┌──

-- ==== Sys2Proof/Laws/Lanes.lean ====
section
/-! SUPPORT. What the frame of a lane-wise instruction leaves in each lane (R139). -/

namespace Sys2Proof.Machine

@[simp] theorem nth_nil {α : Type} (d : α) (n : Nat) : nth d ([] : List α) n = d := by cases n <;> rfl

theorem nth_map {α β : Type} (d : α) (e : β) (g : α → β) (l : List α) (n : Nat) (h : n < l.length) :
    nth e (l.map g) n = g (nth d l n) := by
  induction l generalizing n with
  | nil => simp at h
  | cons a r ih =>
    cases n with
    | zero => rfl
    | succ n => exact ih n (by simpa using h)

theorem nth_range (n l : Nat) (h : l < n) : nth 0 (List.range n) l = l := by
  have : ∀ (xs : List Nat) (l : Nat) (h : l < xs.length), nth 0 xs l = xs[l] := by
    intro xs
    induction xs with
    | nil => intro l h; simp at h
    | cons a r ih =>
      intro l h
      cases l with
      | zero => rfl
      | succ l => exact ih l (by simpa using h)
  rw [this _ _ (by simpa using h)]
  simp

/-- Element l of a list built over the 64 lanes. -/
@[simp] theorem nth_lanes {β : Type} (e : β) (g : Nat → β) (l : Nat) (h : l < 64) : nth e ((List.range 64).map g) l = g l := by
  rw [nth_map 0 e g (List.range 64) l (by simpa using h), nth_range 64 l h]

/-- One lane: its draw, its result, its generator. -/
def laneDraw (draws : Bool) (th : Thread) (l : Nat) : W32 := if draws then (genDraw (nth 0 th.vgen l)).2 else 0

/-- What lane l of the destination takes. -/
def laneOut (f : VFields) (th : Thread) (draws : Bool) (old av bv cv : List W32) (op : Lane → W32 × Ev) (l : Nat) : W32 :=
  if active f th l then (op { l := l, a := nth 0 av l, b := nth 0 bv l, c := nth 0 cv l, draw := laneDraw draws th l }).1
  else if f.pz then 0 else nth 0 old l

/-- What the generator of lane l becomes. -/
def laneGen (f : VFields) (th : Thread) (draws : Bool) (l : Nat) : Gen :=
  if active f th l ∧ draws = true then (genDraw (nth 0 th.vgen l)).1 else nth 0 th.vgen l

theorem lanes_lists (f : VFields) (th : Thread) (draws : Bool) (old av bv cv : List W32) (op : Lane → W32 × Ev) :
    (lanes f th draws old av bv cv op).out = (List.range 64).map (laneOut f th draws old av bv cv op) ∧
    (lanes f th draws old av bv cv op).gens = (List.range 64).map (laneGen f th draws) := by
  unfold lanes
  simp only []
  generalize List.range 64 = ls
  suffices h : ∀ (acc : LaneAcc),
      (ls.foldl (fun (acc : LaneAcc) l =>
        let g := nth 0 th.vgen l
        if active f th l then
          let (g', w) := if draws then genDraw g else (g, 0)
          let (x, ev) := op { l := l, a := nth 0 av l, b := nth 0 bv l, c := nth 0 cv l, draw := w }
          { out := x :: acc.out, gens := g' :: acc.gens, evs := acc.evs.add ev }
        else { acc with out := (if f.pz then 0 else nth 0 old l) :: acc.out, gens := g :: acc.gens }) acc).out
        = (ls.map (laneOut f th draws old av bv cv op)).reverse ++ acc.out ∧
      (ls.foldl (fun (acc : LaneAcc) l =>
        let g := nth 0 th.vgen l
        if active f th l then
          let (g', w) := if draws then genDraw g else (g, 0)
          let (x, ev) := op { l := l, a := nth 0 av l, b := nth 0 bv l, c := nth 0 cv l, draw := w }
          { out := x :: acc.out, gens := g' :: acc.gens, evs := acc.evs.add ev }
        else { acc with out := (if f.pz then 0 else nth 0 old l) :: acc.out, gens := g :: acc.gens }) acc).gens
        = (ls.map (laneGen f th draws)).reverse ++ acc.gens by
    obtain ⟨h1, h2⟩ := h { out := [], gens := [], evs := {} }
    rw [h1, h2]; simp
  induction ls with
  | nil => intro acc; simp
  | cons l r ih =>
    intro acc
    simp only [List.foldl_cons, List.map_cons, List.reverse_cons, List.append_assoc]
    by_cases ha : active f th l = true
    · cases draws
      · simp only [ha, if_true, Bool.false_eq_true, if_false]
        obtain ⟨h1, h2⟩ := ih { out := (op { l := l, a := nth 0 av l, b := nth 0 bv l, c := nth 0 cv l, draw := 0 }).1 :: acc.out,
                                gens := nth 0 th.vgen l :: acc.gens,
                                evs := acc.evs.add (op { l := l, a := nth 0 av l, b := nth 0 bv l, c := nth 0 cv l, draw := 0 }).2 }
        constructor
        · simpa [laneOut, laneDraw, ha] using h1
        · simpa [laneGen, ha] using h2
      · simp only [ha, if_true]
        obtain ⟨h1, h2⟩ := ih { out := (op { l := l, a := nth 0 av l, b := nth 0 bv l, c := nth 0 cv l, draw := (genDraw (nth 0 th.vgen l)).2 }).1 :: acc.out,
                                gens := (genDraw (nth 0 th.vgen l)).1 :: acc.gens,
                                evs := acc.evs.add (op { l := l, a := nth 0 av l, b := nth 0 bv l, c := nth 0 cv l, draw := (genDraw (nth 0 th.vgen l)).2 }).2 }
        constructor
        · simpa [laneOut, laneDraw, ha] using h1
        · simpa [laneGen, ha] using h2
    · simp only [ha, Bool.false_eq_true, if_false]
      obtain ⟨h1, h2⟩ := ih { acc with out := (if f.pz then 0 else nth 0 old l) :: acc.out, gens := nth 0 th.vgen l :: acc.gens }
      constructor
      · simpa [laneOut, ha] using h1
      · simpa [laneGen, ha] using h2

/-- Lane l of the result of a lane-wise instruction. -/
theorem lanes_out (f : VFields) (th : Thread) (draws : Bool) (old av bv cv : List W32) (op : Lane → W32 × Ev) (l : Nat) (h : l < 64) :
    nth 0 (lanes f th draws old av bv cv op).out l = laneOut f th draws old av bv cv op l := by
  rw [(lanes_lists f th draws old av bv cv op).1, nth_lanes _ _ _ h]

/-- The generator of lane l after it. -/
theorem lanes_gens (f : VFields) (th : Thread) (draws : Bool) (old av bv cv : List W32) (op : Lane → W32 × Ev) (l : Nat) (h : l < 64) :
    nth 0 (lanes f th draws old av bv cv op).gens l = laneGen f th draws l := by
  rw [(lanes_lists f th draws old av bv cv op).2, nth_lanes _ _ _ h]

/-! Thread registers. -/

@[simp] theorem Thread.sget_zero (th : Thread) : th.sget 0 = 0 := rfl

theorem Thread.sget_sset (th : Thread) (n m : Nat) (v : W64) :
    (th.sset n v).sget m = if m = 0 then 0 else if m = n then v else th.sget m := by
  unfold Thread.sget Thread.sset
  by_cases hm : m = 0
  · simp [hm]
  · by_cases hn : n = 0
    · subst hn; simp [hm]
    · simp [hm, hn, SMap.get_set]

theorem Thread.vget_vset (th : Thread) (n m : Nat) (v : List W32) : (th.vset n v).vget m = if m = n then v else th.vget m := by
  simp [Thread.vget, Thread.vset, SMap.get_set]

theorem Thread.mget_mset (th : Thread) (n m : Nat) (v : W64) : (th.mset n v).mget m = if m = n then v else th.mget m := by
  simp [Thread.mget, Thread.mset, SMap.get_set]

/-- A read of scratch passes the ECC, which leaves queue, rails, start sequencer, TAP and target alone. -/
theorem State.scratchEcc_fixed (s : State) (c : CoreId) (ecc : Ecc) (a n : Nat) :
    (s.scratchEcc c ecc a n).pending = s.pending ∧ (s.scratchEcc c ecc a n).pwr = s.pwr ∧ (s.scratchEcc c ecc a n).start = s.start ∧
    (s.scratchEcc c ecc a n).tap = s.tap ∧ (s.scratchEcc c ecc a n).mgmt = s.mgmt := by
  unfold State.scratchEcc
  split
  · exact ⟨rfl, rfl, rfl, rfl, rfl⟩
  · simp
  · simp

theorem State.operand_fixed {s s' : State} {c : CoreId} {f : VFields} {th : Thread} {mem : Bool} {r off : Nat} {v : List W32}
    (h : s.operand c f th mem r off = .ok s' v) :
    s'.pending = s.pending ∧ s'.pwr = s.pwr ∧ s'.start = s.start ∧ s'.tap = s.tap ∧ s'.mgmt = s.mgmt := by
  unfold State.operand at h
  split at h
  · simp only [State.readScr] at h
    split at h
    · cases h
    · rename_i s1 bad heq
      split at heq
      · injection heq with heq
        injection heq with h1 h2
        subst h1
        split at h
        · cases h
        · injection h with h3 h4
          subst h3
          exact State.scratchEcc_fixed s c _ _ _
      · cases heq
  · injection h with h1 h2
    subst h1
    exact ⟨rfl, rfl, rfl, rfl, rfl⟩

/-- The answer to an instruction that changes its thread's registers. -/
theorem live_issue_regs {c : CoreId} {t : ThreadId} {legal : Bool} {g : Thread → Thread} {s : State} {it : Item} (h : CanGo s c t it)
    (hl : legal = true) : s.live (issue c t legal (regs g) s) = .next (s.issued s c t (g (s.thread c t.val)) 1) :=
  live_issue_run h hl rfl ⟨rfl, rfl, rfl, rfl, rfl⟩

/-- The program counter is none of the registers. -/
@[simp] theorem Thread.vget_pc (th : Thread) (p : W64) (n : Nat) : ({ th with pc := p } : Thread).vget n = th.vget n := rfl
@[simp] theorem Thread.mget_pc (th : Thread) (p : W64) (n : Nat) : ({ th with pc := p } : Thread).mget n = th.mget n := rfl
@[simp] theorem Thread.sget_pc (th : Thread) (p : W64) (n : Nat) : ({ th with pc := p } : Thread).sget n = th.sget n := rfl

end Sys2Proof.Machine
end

└──
┌──

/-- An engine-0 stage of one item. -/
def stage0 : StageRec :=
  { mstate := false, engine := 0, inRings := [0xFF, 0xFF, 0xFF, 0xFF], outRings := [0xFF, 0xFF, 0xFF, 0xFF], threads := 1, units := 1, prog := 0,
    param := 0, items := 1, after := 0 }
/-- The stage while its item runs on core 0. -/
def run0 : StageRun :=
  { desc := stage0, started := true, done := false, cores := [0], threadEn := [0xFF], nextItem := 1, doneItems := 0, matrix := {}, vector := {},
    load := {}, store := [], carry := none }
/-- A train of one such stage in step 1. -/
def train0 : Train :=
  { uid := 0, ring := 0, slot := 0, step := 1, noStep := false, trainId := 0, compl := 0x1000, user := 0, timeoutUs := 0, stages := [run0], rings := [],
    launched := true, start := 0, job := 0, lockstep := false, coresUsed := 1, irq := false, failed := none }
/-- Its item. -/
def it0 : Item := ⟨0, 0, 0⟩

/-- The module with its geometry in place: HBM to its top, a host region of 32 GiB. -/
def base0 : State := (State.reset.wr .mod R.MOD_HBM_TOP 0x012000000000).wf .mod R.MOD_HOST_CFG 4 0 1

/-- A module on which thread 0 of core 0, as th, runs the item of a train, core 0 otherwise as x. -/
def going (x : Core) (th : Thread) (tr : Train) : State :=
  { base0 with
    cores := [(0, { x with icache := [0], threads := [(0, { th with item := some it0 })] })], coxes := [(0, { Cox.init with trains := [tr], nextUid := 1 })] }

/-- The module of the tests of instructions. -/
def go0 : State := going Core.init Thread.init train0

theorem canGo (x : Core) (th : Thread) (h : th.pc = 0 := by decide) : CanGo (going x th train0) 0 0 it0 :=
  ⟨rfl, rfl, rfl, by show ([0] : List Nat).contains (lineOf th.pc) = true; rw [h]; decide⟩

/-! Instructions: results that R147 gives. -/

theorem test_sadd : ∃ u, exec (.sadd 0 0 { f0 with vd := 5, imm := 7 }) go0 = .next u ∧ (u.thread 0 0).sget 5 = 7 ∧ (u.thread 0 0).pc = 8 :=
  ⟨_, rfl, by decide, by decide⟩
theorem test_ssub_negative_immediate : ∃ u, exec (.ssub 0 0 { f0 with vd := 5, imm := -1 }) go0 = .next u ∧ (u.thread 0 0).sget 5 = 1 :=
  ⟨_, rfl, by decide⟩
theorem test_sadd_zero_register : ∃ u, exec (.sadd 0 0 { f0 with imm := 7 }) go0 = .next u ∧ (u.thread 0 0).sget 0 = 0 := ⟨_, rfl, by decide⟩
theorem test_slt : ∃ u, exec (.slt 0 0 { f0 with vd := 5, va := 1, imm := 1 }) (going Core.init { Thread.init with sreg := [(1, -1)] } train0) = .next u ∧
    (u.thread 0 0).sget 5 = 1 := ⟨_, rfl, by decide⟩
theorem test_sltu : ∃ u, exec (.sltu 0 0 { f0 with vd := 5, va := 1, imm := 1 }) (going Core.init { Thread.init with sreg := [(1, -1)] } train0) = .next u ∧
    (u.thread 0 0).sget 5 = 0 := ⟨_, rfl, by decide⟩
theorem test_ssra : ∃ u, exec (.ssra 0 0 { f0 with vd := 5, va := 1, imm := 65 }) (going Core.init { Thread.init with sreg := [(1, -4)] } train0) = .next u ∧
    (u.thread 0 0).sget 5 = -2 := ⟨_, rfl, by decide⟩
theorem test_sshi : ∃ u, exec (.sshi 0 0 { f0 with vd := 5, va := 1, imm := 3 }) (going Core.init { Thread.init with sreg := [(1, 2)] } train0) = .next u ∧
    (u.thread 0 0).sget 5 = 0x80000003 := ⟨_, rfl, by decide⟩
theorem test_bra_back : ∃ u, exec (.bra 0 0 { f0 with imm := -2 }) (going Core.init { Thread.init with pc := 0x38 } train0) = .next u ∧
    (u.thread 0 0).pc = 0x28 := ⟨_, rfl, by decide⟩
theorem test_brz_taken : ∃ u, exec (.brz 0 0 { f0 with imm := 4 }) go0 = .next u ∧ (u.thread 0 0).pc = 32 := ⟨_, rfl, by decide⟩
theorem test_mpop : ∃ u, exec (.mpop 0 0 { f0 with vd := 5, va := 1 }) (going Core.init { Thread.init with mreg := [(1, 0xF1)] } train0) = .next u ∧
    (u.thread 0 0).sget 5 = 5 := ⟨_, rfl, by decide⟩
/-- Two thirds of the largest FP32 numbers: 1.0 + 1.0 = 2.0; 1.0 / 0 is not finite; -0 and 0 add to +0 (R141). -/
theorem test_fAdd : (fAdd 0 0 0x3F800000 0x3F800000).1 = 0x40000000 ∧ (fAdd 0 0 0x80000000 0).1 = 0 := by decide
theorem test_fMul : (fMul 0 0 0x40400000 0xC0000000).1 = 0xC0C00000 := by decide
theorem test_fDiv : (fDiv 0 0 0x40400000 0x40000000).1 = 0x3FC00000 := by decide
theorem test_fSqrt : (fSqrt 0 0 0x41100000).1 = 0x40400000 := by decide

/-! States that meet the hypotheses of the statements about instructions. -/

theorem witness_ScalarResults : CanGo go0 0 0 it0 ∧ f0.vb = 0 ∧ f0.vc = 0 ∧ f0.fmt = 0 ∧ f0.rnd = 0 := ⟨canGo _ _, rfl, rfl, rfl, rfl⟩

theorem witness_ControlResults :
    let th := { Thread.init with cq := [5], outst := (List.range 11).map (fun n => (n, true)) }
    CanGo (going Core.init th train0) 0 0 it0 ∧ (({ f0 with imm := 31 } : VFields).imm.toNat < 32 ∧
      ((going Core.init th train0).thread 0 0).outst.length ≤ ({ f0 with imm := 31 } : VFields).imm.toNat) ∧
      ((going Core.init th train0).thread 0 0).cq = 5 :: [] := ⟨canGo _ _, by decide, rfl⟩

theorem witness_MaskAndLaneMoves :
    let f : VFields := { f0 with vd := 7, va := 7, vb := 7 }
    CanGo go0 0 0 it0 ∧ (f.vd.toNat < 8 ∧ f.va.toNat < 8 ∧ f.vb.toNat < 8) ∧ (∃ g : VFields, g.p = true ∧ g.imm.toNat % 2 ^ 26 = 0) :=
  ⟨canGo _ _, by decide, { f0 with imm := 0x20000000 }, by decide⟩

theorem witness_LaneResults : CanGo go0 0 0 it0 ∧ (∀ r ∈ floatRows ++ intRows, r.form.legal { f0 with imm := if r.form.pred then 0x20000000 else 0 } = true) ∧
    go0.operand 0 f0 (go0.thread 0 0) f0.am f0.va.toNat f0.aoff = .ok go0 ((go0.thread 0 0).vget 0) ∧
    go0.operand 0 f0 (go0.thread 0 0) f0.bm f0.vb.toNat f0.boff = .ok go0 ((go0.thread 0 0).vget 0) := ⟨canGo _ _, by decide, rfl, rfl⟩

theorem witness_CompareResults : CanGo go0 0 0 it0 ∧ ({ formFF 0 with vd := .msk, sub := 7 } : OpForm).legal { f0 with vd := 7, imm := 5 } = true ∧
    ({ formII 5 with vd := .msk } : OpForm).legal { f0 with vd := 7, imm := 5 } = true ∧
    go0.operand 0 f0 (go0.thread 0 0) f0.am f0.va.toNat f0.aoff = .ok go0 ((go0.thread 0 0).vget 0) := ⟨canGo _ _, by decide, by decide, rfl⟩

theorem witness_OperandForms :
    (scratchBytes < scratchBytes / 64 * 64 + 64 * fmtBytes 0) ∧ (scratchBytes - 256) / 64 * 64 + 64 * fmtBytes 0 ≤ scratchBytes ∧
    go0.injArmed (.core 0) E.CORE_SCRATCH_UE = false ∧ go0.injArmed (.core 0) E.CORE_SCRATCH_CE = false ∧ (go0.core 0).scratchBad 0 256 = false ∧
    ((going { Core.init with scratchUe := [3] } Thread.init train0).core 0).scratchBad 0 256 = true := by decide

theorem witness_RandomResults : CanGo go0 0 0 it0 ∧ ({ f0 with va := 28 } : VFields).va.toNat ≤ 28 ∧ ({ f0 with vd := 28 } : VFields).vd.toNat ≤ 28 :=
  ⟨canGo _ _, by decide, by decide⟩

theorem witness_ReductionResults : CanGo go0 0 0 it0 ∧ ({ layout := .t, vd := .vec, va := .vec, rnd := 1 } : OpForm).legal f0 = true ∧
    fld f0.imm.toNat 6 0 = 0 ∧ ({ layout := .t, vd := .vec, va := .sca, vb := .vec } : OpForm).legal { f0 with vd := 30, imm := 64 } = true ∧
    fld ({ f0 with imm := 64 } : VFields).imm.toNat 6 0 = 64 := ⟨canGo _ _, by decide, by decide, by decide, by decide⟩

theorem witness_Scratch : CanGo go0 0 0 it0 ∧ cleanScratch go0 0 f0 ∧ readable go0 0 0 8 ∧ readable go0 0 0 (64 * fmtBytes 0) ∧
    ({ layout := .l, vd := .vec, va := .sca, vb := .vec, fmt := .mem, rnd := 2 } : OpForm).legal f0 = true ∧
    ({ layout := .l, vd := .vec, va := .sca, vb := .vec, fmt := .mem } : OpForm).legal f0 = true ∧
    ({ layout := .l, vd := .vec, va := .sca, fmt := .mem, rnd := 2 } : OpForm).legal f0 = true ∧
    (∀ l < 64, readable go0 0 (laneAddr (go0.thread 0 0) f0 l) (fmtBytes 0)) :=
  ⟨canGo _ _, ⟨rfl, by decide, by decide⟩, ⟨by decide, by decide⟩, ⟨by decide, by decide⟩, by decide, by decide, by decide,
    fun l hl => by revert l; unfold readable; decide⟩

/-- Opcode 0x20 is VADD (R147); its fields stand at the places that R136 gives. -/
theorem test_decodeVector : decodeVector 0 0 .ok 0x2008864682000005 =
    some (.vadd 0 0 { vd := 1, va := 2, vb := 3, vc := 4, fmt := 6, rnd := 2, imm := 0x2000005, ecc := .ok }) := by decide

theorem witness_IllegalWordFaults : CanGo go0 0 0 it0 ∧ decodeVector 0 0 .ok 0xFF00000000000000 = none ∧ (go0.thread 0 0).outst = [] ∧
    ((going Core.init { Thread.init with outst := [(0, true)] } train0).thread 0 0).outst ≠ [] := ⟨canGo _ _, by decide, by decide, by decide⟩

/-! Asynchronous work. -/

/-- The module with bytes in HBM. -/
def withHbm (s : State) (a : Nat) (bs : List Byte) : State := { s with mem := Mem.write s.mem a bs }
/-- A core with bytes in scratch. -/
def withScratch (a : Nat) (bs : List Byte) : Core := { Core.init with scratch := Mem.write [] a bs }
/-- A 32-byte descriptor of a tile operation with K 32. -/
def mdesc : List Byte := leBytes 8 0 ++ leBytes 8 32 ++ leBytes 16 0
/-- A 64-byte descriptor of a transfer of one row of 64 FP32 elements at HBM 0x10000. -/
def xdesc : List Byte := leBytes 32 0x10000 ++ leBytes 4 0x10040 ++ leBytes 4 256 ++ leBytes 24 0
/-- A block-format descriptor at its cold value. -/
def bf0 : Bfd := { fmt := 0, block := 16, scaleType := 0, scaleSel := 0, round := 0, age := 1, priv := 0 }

└──

Instructions for the task: Using the listing, collect all lines in which the string "What" is found.

Exercise response:
/-! SUPPORT. What the frame of a lane-wise instruction leaves in each lane (R139). -/
/-- What lane l of the destination takes. -/
/-- What the generator of lane l becomes. -/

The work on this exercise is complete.